You can also configure safety rules in Route 53 ARC, to make sure that rerouting traffic by using routing controls doesn't impair availability. For more information, see Creating safety rules in Route 53 ARC .

It's important to note that routing controls are not themselves health checks that monitor the underlying health of endpoints. For example, unlike a Route 53 health check, a routing control doesn't monitor response times or TCP connection times. A routing control is a simple on-off switch that controls a health check. Typically, you change the state to redirect traffic, and that state change moves the traffic to go to a particular endpoint for an entire application stack, or prevents routing to the whole application stack. For example, in a simple scenario, when you change a routing control state from On to Off, it updates a Route 53 health check, which you've associated with a DNS failover record to move the traffic off of an endpoint.

To update a routing control state and reroute traffic, you must connect to one of your cluster endpoints in Route 53 ARC. If the endpoint that you try to connect to is unavailable, try changing the state with another cluster endpoint. Your process for changing routing control states should be prepared to try each endpoint in rotation, since cluster endpoints are cycled through available and unavailable states for regular maintenance and updates.

When you create routing controls, you configure your DNS records to associate routing control health checks with Route 53 DNS names that front each application replica.
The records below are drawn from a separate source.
/-- R357: an OWNER field partly blown towards a digest that it can take holds what it held, and can be blown so. -/
theorem Fuses.ownerTakes_cut (f : Fuses) (k n : Nat) (d : Bytes) (hl : d.length = 32) (hd : f.ownerTakes k d = true) :
    (cutOwner (f.owner k) d n).length = 32 ∧ f.ownerTakes k (cutOwner (f.owner k) d n) = true := by
  have hz : List.zipWith (· ||| ·) (f.owner k) d = d := by simpa [Fuses.ownerTakes] using hd
  have hy : 32 ≤ (f.owner k).length := by
    have := congrArg List.length hz
    simp [hl] at this
    omega
  have hc : (cutOwner (f.owner k) d n).length = 32 := by simp [cutOwner, length_leBytes]; omega
  refine ⟨hc, ?_⟩
  simp only [Fuses.ownerTakes, beq_iff_eq]
  apply List.ext_getElem
  · simp [hc]; omega
  · intro i _ _
    simp only [cutOwner, List.getElem_zipWith, ← BitVec.or_assoc, BitVec.or_self]

/-- R357: a transition's request that fails part of the way only blows bits. -/
theorem Fuses.Grows.requestCut {a b : Fuses} (h : a.Grows b) (state slot target : Nat) (owner : Bytes) (n : Nat) (hl : owner.length = 32)
    (ho : target = 3 → b.ownerTakes slot owner = true) : a.Grows (b.requestCut state slot target owner n) := by
  unfold Fuses.requestCut
  dsimp only
  refine Fuses.Grows.setLc ?_ _ _ ⟨?_, bits_sub_or _ ?_, bits_sub_or _ ?_⟩
  · split
    · rename_i ht
      have hc := b.ownerTakes_cut slot n owner hl (ho ht)
      exact h.setOwner _ _ hc.1 hc.2
    · exact h
  all_goals simp

@[simp] theorem Life.extend_fuses (l : Life) (k : Nat) (d : Bytes) : (l.extend k d).fuses = l.fuses := by unfold Life.extend; rfl

@[simp] theorem Life.measureState_fuses (l : Life) (d : Bytes) : (l.measureState d).fuses = l.fuses := by unfold Life.measureState; rfl

@[simp] theorem Life.measureImage_fuses (l : Life) (img : Bytes) : (l.measureImage img).fuses = l.fuses := by
  unfold Life.measureImage
  have : ∀ (cs : List (Nat × Nat × Bytes)) (l' : Life), (cs.foldl (fun l c => l.extend 1 c.2.2) l').fuses = l'.fuses := by
    intro cs
    induction cs with
    | nil => intro _; rfl
    | cons c cs ih => intro l'; simp only [List.foldl_cons]; rw [ih]; rfl
  rw [this]
  rfl

@[simp] theorem Life.run_fuses (l : Life) (img : Bytes) : (l.run img).fuses = l.fuses := by
  unfold Life.run
  simp

/-- R359: a TYPE 2 image only blows bits. -/
theorem Fuses.Grows.revoke {a : Fuses} {l : Life} (h : a.Grows l.fuses) (img : Bytes) : a.Grows (l.revoke img).fuses :=
  { h with hyRevoke := bits_sub_or _ h.hyRevoke }

@[simp] theorem State.applyImage_kept {p : List Instr} {f0 : Fuses} (s : State) (img : Bytes) (h : s.spine.Kept p f0) :
    (s.applyImage img).spine.Kept p f0 := by
  unfold State.applyImage
  split
  · have key := h.withFuses _ (h.fuses.revoke img)
    simpa [State.spine] using key
  · simp [Function.comp_def, h]

@[simp] theorem State.sealTables_spine (s : State) : s.sealTables.spine = s.spine := by
  unfold State.sealTables State.spine
  simp only [Life.extend_fuses]

@[simp] theorem State.passSnapshot_spine (s : State) :
    (State.passSnapshot s).spine = s.spine := by
  unfold State.passSnapshot
  simp

@[simp] theorem State.mirrorPass_spine (s : State) (table : Bool) (l : List (BitVec 32 × BitVec 32 × BitVec 32)) :
    (State.mirrorPass s table l).spine = s.spine := by
  unfold State.mirrorPass
  dsimp only
  repeat' split
  all_goals simp

@[simp] theorem State.applyStaged_kept {p : List Instr} {f0 : Fuses} (s : State) (changed : List Nat) (h : s.spine.Kept p f0) :
    (s.applyStaged changed).spine.Kept p f0 := by
  unfold State.applyStaged
  extract_lets table list img any s1 s2 s3 m0 mg t0 s4 before s5 write s6
  have h1 : s1.spine.Kept p f0 := by simp only [s1, table]; split <;> simp [h]
  have h2 : s2.spine.Kept p f0 := by simp only [s2, list]; split <;> simp [h1]
  have h3 : s3.spine.Kept p f0 := by simp only [s3]; generalize img = x; cases x <;> simp [h2]
  have h4 : s4.spine.Kept p f0 := by simp [s4, h3]
  have h5 : s5.spine.Kept p f0 := by simp [s5, h4]
  have h6 : s6.spine.Kept p f0 := by simp only [s6]; split <;> simp [h5]
  split <;> simp [h6]

@[simp] theorem State.restartDone_kept {p : List Instr} {f0 : Fuses} (s : State) (h : s.spine.Kept p f0) :
    (State.restartDone s).spine.Kept p f0 := by
  unfold State.restartDone
  repeat' split
  all_goals simp [h]

/-! ### Machine/CfgOps.lean -/

@[simp] theorem State.writeTakes_spine (s : State) (r : RegDef) (idx : Nat) (j : Job) :
    (State.writeTakes s r idx j).spine = s.spine := by
  unfold State.writeTakes
  dsimp only
  repeat' split
  all_goals simp

@[simp] theorem State.regWrite_spine (s : State) (r : RegDef) (idx : Nat) (j : Job) :
    (State.regWrite s r idx j).spine = s.spine := by
  unfold State.regWrite
  repeat' split
  all_goals simp

/-! ### Machine/CardOps.lean -/

@[simp] theorem State.adopted_spine (s : State) (seed : Bytes) (v : VaultItems) (fromCards : Bool) :
    (State.adopted s seed v fromCards).spine = s.spine := by
  unfold State.adopted
  simp

/-! ### Machine/PowerOps.lean -/

@[simp] theorem State.fanControl_spine (s : State) :
    (State.fanControl s).spine = s.spine := by
  unfold State.fanControl
  repeat' split
  all_goals simp

/-- Power settings that leave the gates, the active feed and the switchover as they stand keep the spine. -/
@[simp] theorem State.setPower_spine (s : State) (p : Power) (h1 : p.gateA = s.power.gateA) (h2 : p.gateB = s.power.gateB)
    (h3 : p.active = s.power.active)
    (h4 : p.switching.map (fun w => (w.step, w.target)) = s.power.switching.map (fun w => (w.step, w.target))) :
    (s.setPower p).spine = s.spine := by
  simp [State.setPower, State.spine, h1, h2, h3, h4]

/-- Feeds' settings that keep the rule of the gates. -/
theorem State.setPower_kept {p : List Instr} {f0 : Fuses} (s : State) (w : Power) (h : s.spine.Kept p f0)
    (hg : (s.setPower w).spine.Gates) : (s.setPower w).spine.Kept p f0 := by
  obtain ⟨h1, ⟨a, b, c, d, e, f, _⟩, h9⟩ := h
  exact ⟨h1, ⟨a, b, c, d, e, f, hg⟩, h9⟩
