-- ==== Sys2Proof/Laws/SpineDevice.lean ====
section
/-! SUPPORT. What keeps the spine of a state, for the definitions of sealing, life cycle, tamper, cells, feeds, network and cold start. -/

namespace Sys2Proof.Machine

/-! ### Machine/Sealing.lean -/

@[simp] theorem State.sealOffer_spine (s : State) (j : Job) :
    (State.sealOffer s j).spine = s.spine := by
  unfold State.sealOffer
  repeat' split
  all_goals simp

@[simp] theorem State.sealKeys_spine (s : State) (j : Job) (q : Qp) (o : Offer) (host : Bytes) :
    (State.sealKeys s j q o host).spine = s.spine := by
  unfold State.sealKeys
  repeat' split
  all_goals simp

@[simp] theorem State.sealEstablish_spine (s : State) (j : Job) :
    (State.sealEstablish s j).spine = s.spine := by
  unfold State.sealEstablish
  repeat' split
  all_goals simp

@[simp] theorem State.attest_spine (s : State) (j : Job) :
    (State.attest s j).spine = s.spine := by
  unfold State.attest
  dsimp only
  repeat' split
  all_goals simp

/-! ### Machine/LifeCycle.lean -/

theorem sha3_256_length (m : Bytes) : (sha3_256 m).length = 32 := by
  unfold sha3_256 hashOf hashLen
  simp [length_fixLen, digestLen]

@[simp] theorem State.lcyTransition_kept {p : List Instr} {f0 : Fuses} (cut : Option Nat) (s : State) (j : Job) (h : s.spine.Kept p f0) :
    (State.lcyTransition cut s j).spine.Kept p f0 := by
  unfold State.lcyTransition
  split
  · simp [h]
  · rename_i hr
    have ho : byteAt 0 j.input = 3 → s.life.fuses.ownerTakes s.life.slot (sha3_256 (j.input.drop 8)) = true := by
      intro h3
      unfold State.transitionRefusal at hr
      simp only [h3] at hr
      cases hc : s.life.fuses.ownerTakes s.life.slot (sha3_256 (j.input.drop 8)) with
      | true => rfl
      | false =>
        exfalso
        revert hr
        simp only [hc]
        split
        · simp
        · simp
    have hl := sha3_256_length (j.input.drop 8)
    dsimp only
    split
    · rename_i n _
      have key := h.withFuses _ (h.fuses.requestCut s.life.state s.life.slot _ _ n hl ho)
      rw [State.block_spine]
      exact key
    · have key := h.withFuses _ (h.fuses.request s.life.state s.life.slot _ _ hl ho)
      split <;> (simp; exact key)

@[simp] theorem State.userErase_spine (s : State) (j : Job) :
    (State.userErase s j).spine = s.spine := by
  unfold State.userErase
  repeat' split
  all_goals simp

@[simp] theorem State.svnAdvance_kept {p : List Instr} {f0 : Fuses} (cut : Option Nat) (s : State) (j : Job) (h : s.spine.Kept p f0) :
    (State.svnAdvance cut s j).spine.Kept p f0 := by
  unfold State.svnAdvance
  dsimp only
  split
  · simp [h]
  · rename_i hr
    have hm : f0.minSvn ≤ s.life.fuses.minSvn := h.fuses.minSvn
    have key (v : Nat) (hv : s.life.fuses.minSvn ≤ v) := h.withFuses { s.life.fuses with minSvn := v } { h.fuses with minSvn := by simp only; omega }
    split
    · rw [State.block_spine]
      exact key _ (by omega)
    · simp
      exact key _ (by omega)

@[simp] theorem State.debugChallenge_spine (s : State) (j : Job) :
    (State.debugChallenge s j).spine = s.spine := by
  unfold State.debugChallenge
  dsimp only
  repeat' split
  all_goals simp

@[simp] theorem State.debugOpen_spine (s : State) (j : Job) : (s.debugOpen j).spine = s.spine := by
  unfold State.debugOpen
  extract_lets scopes l0 l
  have hl : l.fuses = s.life.fuses := rfl
  clear_value l
  repeat' split
  all_goals simp [hl]

/-! ### Machine/Tamper.lean -/

@[simp] theorem State.railExcursion_kept {p : List Instr} {f0 : Fuses} (s : State) (rail : Nat) (h : s.spine.Kept p f0) :
    (s.railExcursion rail).spine.Kept p f0 := by
  unfold State.railExcursion
  split
  · extract_lets gd s1
    have h1 : s1.spine.Kept p f0 := by simp only [s1]; split <;> simp [h]
    simp [h1]
  · exact h

@[simp] theorem State.clockWindow_kept {p : List Instr} {f0 : Fuses} (s : State) (island : Nat) (percent : Nat) (stopped : Bool) (byDesign : Bool) (h : s.spine.Kept p f0) :
    (State.clockWindow s island percent stopped byDesign).spine.Kept p f0 := by
  unfold State.clockWindow
  split
  · exact h
  · extract_lets s1 others gd s2 s3
    have h1 : s1.spine.Kept p f0 := by simp only [s1]; split <;> simp [h]
    have h2 : s2.spine.Kept p f0 := h1
    have h3 : s3.spine.Kept p f0 := by
      simp only [s3]
      split
      · exact h2
      · simp [h2]
    split
    · simp [h3]
    · exact h3

@[simp] theorem State.meshSample_kept {p : List Instr} {f0 : Fuses} (s : State) (rx : List (BitVec 16)) (h : s.spine.Kept p f0) :
    (State.meshSample s rx).spine.Kept p f0 := by
  unfold State.meshSample
  dsimp only
  repeat' split
  all_goals simp [h]

@[simp] theorem State.enclosureSample_kept {p : List Instr} {f0 : Fuses} (s : State) (opened : BitVec 4) (h : s.spine.Kept p f0) :
    (State.enclosureSample s opened).spine.Kept p f0 := by
  unfold State.enclosureSample
  dsimp only
  repeat' split
  all_goals simp [h]

@[simp] theorem State.dieTempSample_kept {p : List Instr} {f0 : Fuses} (s : State) (temps : List Int) (h : s.spine.Kept p f0) :
    (s.dieTempSample temps).spine.Kept p f0 := by
  unfold State.dieTempSample
  extract_lets cells read die live th s1 s2 s3
  have h1 : s1.spine.Kept p f0 := by simp [s1, h, th]
  have h2 : s2.spine.Kept p f0 := by simp only [s2]; split <;> simp [h1]
  have h3 : s3.spine.Kept p f0 := by simp only [s3]; split <;> simp [h2]
  split <;> simp [h3]

@[simp] theorem State.modCell_spine (s : State) (n : Nat) (f : Cell → Cell) :
    (State.modCell s n f).spine = s.spine := by
  unfold State.modCell
  repeat' split
  all_goals simp

@[simp] theorem State.cellExcursion_kept {p : List Instr} {f0 : Fuses} (s : State) (n : Nat) (mv : Nat) (h : s.spine.Kept p f0) :
    (State.cellExcursion s n mv).spine.Kept p f0 := by
  unfold State.cellExcursion
  repeat' split
  all_goals simp [h]

@[simp] theorem State.episodeEnd_spine (s : State) :
    (State.episodeEnd s).spine = s.spine := by
  unfold State.episodeEnd
  repeat' split
  all_goals simp

@[simp] theorem State.tamperClear_spine (s : State) (j : Job) :
    (State.tamperClear s j).spine = s.spine := by
  unfold State.tamperClear
  repeat' split
  all_goals simp

@[simp] theorem State.placeSecrets_spine (s : State) :
    (State.placeSecrets s).spine = s.spine := by
  unfold State.placeSecrets
  simp

@[simp] theorem State.recoveryPass_kept {p : List Instr} {f0 : Fuses} (s : State) (fails : List RowFail) (h : s.spine.Kept p f0) :
    (State.recoveryPass s fails).spine.Kept p f0 := by
  unfold State.recoveryPass
  simp [h]

@[simp] theorem State.polarityStep_spine (s : State) :
    (State.polarityStep s).spine = s.spine := by
  unfold State.polarityStep
  simp

@[simp] theorem State.vaultLost_spine (s : State) :
    (State.vaultLost s).spine = s.spine := by
  unfold State.vaultLost
  repeat' split
  all_goals simp

@[simp] theorem State.adoptDone_spine (s : State) (j : Job) (seed : Bytes) (v : VaultItems) (fromCards : Bool) :
    (State.adoptDone s j seed v fromCards).spine = s.spine := by
  unfold State.adoptDone
  simp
For example, to control traffic failovers across two load balancers, one in each of two Regions, you create two routing control health checks and associate them with two DNS records, for example, Alias records with failover routing policies, with the domain names of the respective load balancers.

You can also set up more complex traffic failover scenarios by using Route 53 ARC routing control together with Route 53 health checks and DNS record sets, using DNS records with weighted routing policies. To see a detailed example, see the section on failing over user traffic in the following AWS blog post: Building highly resilient applications using Amazon Route 53 Application Recovery Controller, Part 2: Multi-Region stack

A routing control in Route 53 ARC has several benefits over rerouting traffic with traditional health checks. For example:

  • A routing control gives you a way to fail over an entire application stack. This is in contrast to failing over individual components of a stack, as Amazon EC2 instances do, based on resource-level health checks.

  • A routing control gives you a safe, simple manual override that you can use to shift traffic to do maintenance or to recover from failures when internal monitors don't detect an issue.

  • You can use a routing control together with safety rules to prevent common side effects that can happen with fully automated health check-based automation, such as failing over to standby infrastructure that isn't prepared for failover.